▸ **What the task requires**:
In the entries below, find the line with "match exec i s with" and the line with "freq := f, node". Reproduce those two lines and every line between them exactly, and nothing more.
--- Extracted material Enclosed Below ---
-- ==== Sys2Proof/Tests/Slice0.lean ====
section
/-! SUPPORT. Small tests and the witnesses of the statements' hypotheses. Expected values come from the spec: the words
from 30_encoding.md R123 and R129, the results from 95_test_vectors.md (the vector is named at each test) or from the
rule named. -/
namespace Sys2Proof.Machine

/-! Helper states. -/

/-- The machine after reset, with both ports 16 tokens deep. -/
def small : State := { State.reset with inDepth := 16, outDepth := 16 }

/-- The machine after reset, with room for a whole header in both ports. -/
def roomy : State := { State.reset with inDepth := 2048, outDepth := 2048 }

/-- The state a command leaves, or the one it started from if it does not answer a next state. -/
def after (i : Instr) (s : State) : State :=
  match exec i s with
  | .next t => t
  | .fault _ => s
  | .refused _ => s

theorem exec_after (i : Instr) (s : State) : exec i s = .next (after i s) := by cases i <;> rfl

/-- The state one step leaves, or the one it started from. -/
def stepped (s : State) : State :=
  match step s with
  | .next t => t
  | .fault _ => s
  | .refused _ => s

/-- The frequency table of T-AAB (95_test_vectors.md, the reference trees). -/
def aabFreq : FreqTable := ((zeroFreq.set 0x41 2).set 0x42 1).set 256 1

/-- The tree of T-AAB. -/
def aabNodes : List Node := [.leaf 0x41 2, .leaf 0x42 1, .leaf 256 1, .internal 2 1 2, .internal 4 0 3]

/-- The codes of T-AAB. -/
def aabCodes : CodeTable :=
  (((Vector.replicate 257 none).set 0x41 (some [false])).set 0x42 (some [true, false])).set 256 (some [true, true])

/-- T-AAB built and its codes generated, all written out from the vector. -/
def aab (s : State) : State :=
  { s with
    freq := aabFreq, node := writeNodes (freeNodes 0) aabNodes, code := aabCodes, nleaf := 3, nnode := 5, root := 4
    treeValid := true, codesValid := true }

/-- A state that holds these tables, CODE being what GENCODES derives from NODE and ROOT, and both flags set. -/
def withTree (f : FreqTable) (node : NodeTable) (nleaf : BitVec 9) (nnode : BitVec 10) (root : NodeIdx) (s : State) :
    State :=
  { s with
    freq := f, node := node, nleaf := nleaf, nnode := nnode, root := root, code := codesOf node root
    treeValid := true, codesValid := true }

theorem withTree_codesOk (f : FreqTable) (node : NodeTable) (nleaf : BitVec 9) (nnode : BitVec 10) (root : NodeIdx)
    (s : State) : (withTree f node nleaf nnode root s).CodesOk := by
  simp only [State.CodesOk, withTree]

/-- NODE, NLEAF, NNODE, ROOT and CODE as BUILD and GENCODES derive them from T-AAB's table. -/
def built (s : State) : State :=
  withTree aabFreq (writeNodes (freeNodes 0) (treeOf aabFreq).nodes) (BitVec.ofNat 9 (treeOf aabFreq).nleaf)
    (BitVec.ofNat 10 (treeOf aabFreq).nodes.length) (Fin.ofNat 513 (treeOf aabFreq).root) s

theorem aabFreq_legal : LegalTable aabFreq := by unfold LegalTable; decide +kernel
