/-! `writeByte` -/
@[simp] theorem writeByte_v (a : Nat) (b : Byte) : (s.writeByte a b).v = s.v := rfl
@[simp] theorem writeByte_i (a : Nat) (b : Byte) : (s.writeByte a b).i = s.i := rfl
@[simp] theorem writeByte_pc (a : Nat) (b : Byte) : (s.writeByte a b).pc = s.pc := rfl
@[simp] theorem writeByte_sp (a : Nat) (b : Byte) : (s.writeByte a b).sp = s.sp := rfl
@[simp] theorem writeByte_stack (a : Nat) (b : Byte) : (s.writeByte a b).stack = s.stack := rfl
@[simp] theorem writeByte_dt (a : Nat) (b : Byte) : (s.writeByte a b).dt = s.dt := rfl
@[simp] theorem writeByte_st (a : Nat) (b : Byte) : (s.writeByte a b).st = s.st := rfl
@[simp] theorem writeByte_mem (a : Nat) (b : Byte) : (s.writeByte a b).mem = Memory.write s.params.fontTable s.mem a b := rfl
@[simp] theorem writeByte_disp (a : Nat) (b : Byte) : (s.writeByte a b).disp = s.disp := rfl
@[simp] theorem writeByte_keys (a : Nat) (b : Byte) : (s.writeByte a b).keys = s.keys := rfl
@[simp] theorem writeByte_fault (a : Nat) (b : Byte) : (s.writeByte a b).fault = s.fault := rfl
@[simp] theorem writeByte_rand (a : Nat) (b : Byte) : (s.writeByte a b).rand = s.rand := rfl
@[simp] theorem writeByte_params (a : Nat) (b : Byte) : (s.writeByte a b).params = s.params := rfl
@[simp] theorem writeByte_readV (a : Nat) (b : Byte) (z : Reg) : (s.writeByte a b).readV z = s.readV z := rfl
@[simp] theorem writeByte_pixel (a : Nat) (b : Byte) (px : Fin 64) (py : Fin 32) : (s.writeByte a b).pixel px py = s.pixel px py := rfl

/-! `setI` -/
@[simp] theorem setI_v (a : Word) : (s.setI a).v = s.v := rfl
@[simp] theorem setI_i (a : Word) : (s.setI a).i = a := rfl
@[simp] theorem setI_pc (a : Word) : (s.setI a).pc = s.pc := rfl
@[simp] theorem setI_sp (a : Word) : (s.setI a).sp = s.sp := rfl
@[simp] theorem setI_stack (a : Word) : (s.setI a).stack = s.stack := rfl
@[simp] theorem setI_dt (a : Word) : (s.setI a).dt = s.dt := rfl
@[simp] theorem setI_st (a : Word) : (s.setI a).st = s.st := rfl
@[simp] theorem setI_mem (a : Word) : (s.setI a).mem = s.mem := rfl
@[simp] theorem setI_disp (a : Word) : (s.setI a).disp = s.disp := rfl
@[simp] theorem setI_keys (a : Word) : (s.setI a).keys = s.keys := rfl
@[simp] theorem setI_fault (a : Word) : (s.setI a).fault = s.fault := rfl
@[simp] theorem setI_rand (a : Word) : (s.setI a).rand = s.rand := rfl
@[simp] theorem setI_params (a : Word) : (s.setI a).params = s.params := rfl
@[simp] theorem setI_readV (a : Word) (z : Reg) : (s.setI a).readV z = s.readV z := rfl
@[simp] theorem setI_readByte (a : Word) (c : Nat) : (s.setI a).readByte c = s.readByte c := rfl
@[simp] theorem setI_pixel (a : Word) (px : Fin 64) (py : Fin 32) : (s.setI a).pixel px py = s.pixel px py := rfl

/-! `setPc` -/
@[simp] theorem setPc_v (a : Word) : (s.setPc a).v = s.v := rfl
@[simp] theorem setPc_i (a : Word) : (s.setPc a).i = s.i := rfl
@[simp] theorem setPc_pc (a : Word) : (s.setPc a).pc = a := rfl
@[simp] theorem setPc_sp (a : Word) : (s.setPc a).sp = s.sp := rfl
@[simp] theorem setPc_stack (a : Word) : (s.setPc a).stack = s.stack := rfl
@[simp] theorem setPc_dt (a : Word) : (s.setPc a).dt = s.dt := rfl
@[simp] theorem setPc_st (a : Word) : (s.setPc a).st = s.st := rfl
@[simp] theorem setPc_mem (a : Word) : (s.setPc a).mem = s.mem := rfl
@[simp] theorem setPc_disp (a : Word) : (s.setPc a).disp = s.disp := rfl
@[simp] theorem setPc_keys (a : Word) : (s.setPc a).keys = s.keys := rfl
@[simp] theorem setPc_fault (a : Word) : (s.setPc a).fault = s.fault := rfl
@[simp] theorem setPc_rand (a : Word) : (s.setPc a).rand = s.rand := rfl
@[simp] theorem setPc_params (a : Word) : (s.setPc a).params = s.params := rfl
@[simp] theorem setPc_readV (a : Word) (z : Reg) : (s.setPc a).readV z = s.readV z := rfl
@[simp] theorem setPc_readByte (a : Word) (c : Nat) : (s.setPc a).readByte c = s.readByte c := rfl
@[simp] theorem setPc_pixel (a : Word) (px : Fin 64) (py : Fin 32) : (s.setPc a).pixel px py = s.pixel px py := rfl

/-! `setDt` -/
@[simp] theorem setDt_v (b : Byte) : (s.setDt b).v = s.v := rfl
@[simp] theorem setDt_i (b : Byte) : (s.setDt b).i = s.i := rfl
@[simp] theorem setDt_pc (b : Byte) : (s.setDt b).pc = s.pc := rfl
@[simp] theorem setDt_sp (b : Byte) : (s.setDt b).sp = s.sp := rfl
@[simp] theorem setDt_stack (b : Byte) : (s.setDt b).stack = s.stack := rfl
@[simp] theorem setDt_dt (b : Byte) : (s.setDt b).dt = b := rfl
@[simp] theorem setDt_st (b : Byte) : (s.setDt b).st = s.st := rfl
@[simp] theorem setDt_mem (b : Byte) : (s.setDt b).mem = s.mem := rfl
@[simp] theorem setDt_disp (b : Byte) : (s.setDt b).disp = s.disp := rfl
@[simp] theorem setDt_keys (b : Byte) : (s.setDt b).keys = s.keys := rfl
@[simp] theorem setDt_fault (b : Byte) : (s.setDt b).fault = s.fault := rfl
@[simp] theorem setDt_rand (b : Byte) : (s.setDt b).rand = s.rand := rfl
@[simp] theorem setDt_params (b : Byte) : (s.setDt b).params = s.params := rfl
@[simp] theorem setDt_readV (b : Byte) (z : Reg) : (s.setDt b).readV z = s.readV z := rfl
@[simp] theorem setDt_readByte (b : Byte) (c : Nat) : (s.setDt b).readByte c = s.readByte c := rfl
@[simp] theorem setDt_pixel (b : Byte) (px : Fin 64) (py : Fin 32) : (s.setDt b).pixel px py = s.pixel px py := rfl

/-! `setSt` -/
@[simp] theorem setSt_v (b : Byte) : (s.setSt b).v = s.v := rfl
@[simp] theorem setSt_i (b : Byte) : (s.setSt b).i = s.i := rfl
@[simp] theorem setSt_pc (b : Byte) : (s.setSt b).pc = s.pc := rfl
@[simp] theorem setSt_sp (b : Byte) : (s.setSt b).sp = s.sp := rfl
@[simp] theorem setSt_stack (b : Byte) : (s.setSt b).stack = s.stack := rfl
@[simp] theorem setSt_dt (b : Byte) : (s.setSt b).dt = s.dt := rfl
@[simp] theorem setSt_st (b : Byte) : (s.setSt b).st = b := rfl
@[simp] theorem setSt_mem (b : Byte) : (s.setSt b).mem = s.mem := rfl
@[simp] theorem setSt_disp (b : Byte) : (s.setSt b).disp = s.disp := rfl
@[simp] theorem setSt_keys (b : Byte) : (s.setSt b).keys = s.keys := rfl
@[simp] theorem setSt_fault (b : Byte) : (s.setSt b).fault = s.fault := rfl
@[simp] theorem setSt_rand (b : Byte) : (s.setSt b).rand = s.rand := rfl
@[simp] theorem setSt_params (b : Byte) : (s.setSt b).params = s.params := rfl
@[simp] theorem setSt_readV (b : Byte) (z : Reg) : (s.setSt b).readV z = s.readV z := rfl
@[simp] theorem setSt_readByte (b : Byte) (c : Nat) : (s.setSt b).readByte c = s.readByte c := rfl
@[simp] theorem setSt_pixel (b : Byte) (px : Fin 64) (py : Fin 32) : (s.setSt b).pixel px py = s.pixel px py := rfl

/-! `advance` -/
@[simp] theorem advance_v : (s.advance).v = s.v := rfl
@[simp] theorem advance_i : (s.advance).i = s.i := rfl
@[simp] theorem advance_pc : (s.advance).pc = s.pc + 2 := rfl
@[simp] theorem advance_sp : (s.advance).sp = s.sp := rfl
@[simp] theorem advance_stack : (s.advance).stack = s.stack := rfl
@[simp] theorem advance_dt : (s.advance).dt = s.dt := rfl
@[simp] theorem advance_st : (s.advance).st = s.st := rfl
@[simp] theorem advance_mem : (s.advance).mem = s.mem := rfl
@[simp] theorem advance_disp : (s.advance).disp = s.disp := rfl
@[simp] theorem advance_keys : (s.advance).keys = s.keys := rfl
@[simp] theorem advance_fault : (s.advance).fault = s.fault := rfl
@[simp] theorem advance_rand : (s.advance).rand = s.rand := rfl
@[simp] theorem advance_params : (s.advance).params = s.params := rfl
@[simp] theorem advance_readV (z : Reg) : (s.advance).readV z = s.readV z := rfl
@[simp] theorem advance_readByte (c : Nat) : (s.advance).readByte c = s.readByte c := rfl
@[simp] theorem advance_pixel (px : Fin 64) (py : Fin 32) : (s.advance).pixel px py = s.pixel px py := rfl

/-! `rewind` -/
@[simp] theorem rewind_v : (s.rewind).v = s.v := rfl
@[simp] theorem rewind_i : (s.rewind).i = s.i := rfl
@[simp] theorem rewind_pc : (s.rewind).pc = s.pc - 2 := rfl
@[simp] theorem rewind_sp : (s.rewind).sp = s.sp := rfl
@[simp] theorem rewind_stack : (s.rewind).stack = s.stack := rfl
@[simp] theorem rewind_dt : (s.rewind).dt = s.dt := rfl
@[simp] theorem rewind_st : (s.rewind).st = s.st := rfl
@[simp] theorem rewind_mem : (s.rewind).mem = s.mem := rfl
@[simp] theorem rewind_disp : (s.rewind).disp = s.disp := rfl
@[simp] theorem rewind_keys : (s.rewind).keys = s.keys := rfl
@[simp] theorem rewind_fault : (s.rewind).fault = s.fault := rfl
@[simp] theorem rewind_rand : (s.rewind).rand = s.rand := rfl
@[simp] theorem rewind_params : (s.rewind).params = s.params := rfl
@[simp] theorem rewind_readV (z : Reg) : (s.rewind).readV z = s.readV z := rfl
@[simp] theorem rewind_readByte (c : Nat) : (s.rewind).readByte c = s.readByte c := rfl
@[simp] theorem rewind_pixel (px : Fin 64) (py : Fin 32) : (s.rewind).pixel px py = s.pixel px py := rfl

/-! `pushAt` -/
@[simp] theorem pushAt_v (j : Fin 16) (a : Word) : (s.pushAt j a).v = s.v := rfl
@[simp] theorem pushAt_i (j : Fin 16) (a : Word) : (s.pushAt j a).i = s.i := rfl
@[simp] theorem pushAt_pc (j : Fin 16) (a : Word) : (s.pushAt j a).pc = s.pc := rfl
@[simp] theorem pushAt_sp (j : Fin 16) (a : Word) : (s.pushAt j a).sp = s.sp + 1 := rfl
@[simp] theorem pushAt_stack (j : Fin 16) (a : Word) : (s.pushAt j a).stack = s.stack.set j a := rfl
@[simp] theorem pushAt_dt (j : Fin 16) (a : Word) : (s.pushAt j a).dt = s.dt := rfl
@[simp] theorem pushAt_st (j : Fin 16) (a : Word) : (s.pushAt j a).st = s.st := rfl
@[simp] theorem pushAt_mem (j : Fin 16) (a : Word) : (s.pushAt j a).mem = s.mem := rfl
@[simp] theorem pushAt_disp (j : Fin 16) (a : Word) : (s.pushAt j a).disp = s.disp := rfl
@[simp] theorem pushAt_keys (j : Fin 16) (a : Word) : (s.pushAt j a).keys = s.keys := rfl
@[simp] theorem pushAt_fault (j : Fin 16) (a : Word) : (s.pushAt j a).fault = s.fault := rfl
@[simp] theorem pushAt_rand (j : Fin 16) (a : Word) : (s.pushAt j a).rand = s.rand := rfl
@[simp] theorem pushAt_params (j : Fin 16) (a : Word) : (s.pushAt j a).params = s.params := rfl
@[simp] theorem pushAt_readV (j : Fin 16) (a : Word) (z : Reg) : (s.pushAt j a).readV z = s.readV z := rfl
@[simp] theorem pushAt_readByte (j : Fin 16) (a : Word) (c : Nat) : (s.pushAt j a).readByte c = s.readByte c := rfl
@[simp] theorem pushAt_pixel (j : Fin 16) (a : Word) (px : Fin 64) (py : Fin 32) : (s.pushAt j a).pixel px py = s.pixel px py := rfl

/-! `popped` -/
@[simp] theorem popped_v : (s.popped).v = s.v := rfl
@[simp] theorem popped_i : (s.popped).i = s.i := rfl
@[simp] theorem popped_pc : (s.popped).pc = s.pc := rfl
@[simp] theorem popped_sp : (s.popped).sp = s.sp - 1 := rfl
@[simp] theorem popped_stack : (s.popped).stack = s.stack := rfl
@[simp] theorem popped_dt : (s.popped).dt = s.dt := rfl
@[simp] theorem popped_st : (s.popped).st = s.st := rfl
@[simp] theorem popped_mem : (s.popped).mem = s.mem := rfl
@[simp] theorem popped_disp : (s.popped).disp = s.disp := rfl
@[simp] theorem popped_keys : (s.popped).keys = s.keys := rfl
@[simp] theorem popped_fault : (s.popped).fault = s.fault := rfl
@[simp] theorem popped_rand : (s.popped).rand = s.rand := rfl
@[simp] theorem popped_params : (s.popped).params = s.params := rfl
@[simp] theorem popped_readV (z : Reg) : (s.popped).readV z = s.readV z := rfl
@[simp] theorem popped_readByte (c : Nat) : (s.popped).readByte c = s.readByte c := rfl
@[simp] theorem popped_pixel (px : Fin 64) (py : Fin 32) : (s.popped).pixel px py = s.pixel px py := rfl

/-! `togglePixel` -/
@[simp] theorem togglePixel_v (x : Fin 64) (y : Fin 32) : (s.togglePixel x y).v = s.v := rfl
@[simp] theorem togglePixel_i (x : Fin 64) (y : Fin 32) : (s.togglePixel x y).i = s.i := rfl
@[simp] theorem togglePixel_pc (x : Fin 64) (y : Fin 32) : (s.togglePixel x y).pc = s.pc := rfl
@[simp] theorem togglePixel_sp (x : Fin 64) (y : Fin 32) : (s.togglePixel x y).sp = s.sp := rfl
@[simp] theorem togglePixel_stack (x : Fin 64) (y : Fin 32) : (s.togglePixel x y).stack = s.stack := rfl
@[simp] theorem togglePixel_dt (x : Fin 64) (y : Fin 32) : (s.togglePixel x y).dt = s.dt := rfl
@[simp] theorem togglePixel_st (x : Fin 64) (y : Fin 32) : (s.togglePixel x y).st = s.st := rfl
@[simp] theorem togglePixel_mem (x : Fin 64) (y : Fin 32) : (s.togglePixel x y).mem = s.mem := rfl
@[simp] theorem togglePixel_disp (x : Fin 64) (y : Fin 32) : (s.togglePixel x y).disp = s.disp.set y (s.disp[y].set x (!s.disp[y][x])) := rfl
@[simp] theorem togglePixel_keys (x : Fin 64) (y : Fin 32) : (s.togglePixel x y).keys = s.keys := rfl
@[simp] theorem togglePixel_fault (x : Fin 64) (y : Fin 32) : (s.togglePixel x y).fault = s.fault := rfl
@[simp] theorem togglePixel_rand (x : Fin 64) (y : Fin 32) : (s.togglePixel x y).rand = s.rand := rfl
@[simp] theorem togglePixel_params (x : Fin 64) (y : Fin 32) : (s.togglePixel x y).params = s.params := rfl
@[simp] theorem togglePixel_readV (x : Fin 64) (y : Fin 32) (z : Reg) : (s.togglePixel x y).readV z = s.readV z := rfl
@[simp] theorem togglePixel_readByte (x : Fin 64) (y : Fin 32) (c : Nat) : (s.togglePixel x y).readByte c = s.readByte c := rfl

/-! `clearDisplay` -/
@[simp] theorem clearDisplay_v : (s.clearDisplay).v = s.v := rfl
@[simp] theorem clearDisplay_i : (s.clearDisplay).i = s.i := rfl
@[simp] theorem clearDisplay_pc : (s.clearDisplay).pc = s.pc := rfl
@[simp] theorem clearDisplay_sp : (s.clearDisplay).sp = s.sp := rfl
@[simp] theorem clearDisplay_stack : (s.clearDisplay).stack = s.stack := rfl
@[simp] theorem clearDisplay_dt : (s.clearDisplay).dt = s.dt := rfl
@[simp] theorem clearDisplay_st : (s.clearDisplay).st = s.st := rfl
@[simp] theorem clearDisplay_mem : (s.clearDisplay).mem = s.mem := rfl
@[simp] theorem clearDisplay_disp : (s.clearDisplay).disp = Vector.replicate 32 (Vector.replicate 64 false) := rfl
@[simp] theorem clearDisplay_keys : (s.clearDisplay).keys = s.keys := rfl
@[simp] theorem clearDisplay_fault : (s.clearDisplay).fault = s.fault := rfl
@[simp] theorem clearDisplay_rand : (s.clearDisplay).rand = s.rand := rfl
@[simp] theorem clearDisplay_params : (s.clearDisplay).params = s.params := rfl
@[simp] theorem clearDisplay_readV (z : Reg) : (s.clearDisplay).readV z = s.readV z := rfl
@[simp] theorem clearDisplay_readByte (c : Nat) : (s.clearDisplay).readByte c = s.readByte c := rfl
--- End of Enclosed Extracted material ---
▸ **Reply**:
  match exec i s with
  | .next t => t
  | .fault _ => s
  | .refused _ => s

theorem exec_after (i : Instr) (s : State) : exec i s = .next (after i s) := by cases i <;> rfl

/-- The state one step leaves, or the one it started from. -/
def stepped (s : State) : State :=
  match step s with
  | .next t => t
  | .fault _ => s
  | .refused _ => s

/-- The frequency table of T-AAB (95_test_vectors.md, the reference trees). -/
def aabFreq : FreqTable := ((zeroFreq.set 0x41 2).set 0x42 1).set 256 1

/-- The tree of T-AAB. -/
def aabNodes : List Node := [.leaf 0x41 2, .leaf 0x42 1, .leaf 256 1, .internal 2 1 2, .internal 4 0 3]

/-- The codes of T-AAB. -/
def aabCodes : CodeTable :=
  (((Vector.replicate 257 none).set 0x41 (some [false])).set 0x42 (some [true, false])).set 256 (some [true, true])

/-- T-AAB built and its codes generated, all written out from the vector. -/
def aab (s : State) : State :=
  { s with
    freq := aabFreq, node := writeNodes (freeNodes 0) aabNodes, code := aabCodes, nleaf := 3, nnode := 5, root := 4
    treeValid := true, codesValid := true }

/-- A state that holds these tables, CODE being what GENCODES derives from NODE and ROOT, and both flags set. -/
def withTree (f : FreqTable) (node : NodeTable) (nleaf : BitVec 9) (nnode : BitVec 10) (root : NodeIdx) (s : State) :
    State :=
  { s with
    freq := f, node := node, nleaf := nleaf, nnode := nnode, root := root, code := codesOf node root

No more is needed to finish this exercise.